On Sunday, Kogut wrote to X: “We call on international organizations to coordinate more tents, tarpaulins and other winter humanitarian responses.”
The government said it was working with the new US-led Civil-Military Coordination Center (CMCC) established in southern Israel and other international partners to plan a “prepared humanitarian response for the coming winter.”
International aid groups hope the CMCC, which oversees the implementation of President Trump's 20-point Gaza peace plan, will help ease restrictions on operations.
They say basic shelter supplies should be allowed into the country until a foreign donor conference on the reconstruction of the Palestinian territories is scheduled to be held in Egypt soon and a long-term plan is drawn up.
“It's not good for all these countries to come together in Cairo and talk about the long-term rehabilitation of a Palestinian people who are in great need if a Palestinian dies before the skyscrapers are rebuilt,” said Egeland, a former U.N. emergency relief coordinator.
“They need tents today, but they don't need a promise to build on the beach in five years.”

Palestinians told the BBC that many tents brought in by international organizations and Gulf supporters were stolen and available on the black market in Gaza.
They say prices have fallen from around $2,700 (€2,330, £2,050) before the ceasefire to around $900 to $1,000 as supplies have increased slightly.
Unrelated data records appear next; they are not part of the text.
-- ==== Sys2Proof/Machine/Dma.lean ====
section
/-! DEFINITION. DMA channels: registers, requests, check values and the ends of envelopes as far as they need no access
to the crossbar (R387, R392, R393, R397, R401). The transfers are in DmaRun. -/

namespace Sys2Proof.Machine

/-- Channel record k. -/
def State.dma (s : State) (k : Nat) : DmaChan := mapGet {} s.dmas k

/-- Replace channel record k. -/
def State.setDma (s : State) (k : Nat) (r : DmaChan) : State := { s with dmas := mapSet {} s.dmas k r }

/-- The DMA domain is usable and CLK_CORE runs. -/
def State.dmaOn (s : State) : Bool := s.unitOn 0x2F

/-- Line 32 + k is high while HALF, FULL, ABORTED, ERR or TMO is set (R397). -/
def State.dmaLine (s : State) (k : Nat) : State := s.setLine (32 + k) (s.fld (Reg.DMA_STAT k) 5 1 != 0)

/-- A flag of DMA_CHk_STAT is set. -/
def State.dmaFlag (s : State) (k b : Nat) : State := (s.setFlag (Reg.DMA_STAT k) b true).dmaLine k

/-- STATE of a channel (R387): 0 IDLE, 1 MOVING, 2 WAITREQ, 3 ENDING. -/
def State.dmaState (s : State) (k v : Nat) : State := s.setFld (Reg.DMA_STAT k) 31 30 v

/-! Check values (R393). -/

/-- One byte into CRC16, most significant bit first. -/
def crc16Byte (r b : Nat) : Nat :=
  (List.range 8).foldl (fun r _ => if 32768 ≤ r then (r * 2 % 65536) ^^^ 0x1021 else r * 2) (r ^^^ (b * 256))

/-- One byte, the i-th of its envelope, into the running value of algorithm `chk`. -/
def checkByte (chk i r b : Nat) : Nat :=
  match chk with
  | 1 => crcReflected 0xEDB88320 r b
  | 2 => crcReflected 0x82F63B78 r b
  | 3 => crc16Byte r b
  | 4 => (r + b * 256 ^ (i % 4)) % 2 ^ 32
  | _ => r

/-- The bytes of v, n of them, from byte i of the envelope on. -/
def checkBytes (chk : Nat) : Nat → Nat → Nat → Nat → Nat
  | 0, _, r, _ => r
  | n + 1, i, r, v => checkBytes chk n (i + 1) (checkByte chk i r (v % 256)) (v / 256)

/-- RESULT from the running value: the final XOR. -/
def checkResult (chk r : Nat) : Nat := if chk = 1 ∨ chk = 2 then r ^^^ 0xFFFFFFFF else r

/-! Requests. -/

/-- DRQ_REQUEST: a delivery on line l (R392). -/
def State.drqDeliver (s : State) (l : Nat) : State :=
  if !s.dmaOn then s
  else
    (List.range 32).foldl (fun s k =>
      let ctrl := match (s.dma k).env with | some e => some e.ctrl | none => (s.dma k).prev.map (·.1)
      match ctrl with
      | none => s
      | some w =>
        if !(s.flag (Reg.DMA_CTL k) 0 && bitOf w 17 && fieldOf w 16 12 == l) then s
        else
          let s := s.setDma k { s.dma k with progress := s.now }
          if s.fld (Reg.DMA_STAT k) 15 8 = 255 then (s.setFlag (Reg.DMA_STAT k) 7 true).satInc (Reg.DMA_CNT k) 7 0
          else s.satInc (Reg.DMA_STAT k) 15 8) s

/-! Chains. -/

/-- CHAIN_END (R397). -/
def State.chainEnd (s : State) (k : Nat) : State :=
  let s := ((s.setFlag (Reg.DMA_CTL k) 0 false).setFlag (Reg.DMA_STAT k) 0 true).dmaState k 0
  (s.setDma k { progress := (s.dma k).progress, endedAt := some s.now }).setFld (Reg.DMA_STAT k) 15 8 0

/-- A write of DMA_CHk_CTL that does not abort a chain: the chain starts, or the write has no effect on the edge on which
a chain ends (R397, R398, R401). -/
def State.dmaStart (s : State) (k : Nat) (v : Word) : State :=
  if bitOf v 0 && (s.dma k).endedAt == some s.now then s.setFlag (Reg.DMA_STAT k) 6 true
  else
    s.unitWrite (Reg.DMA_CTL k) (Reg.DMA_CFGCHK k) 0 v
      (fun s => failIf (!s.domOn 0x2F) 0x02 0xFF 0x2F ++ failIf (!s.clk.run) 0x03 0xFF 1 ++
        failIf ((s.reg (Reg.DMA_ENV k)).toNat % 32 != 0) 0x78 2)
      (fun s => (s.setDma k { fetch := some (s.reg (Reg.DMA_ENV k)).toNat, progress := s.now }).dmaState k 1) id id

/-- DMA_ENABLE (R387, R398). -/
def execDmaEnable (k : Fin 32) (v : BitVec 32) (s : State) : Result :=
  .next (s.whenOn 0x2F (Reg.DMA_CFGCHK k) fun s => s.dmaStart k (withField v 0 0 1))

end Sys2Proof.Machine
end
There are calls for international support to distribute more shelter more equitably.
“We hope that everyone will work with us to end this crisis that we are experiencing,” said Alaa Al Dirgali from Khan Yunis. “The tent lasted two years in the sun and two years in the rain, but it couldn't withstand this heavy rain.”
“Up to this moment, people are rebuilding broken tents because there is no alternative. I pray to God that those responsible for distributing tents will give them to those who really need them. Tents are being stolen and sold to people at very high prices.”

In Gaza City, Rami Deif Allah, an evacuee from Beit Hanun, was drying a wet mattress in the weak sunlight with his elderly mother and children.
A relative gave him a waterproof tent, but it was still flooded.
“We evacuated about 11 times, but there was no place safe for us, so we took shelter in these humble tents, but all in vain. When the rain came, they couldn't protect us,” he said. “Water was flooding in from above and below.”
Like all Gazans, Rami wants permanent residence.
“We pray that this war will end once and for all and that everyone will be able to return home,” he continued. “Even if the house is not built, we will rebuild it with sweat and blood. This situation of living on the streets is unbearable.”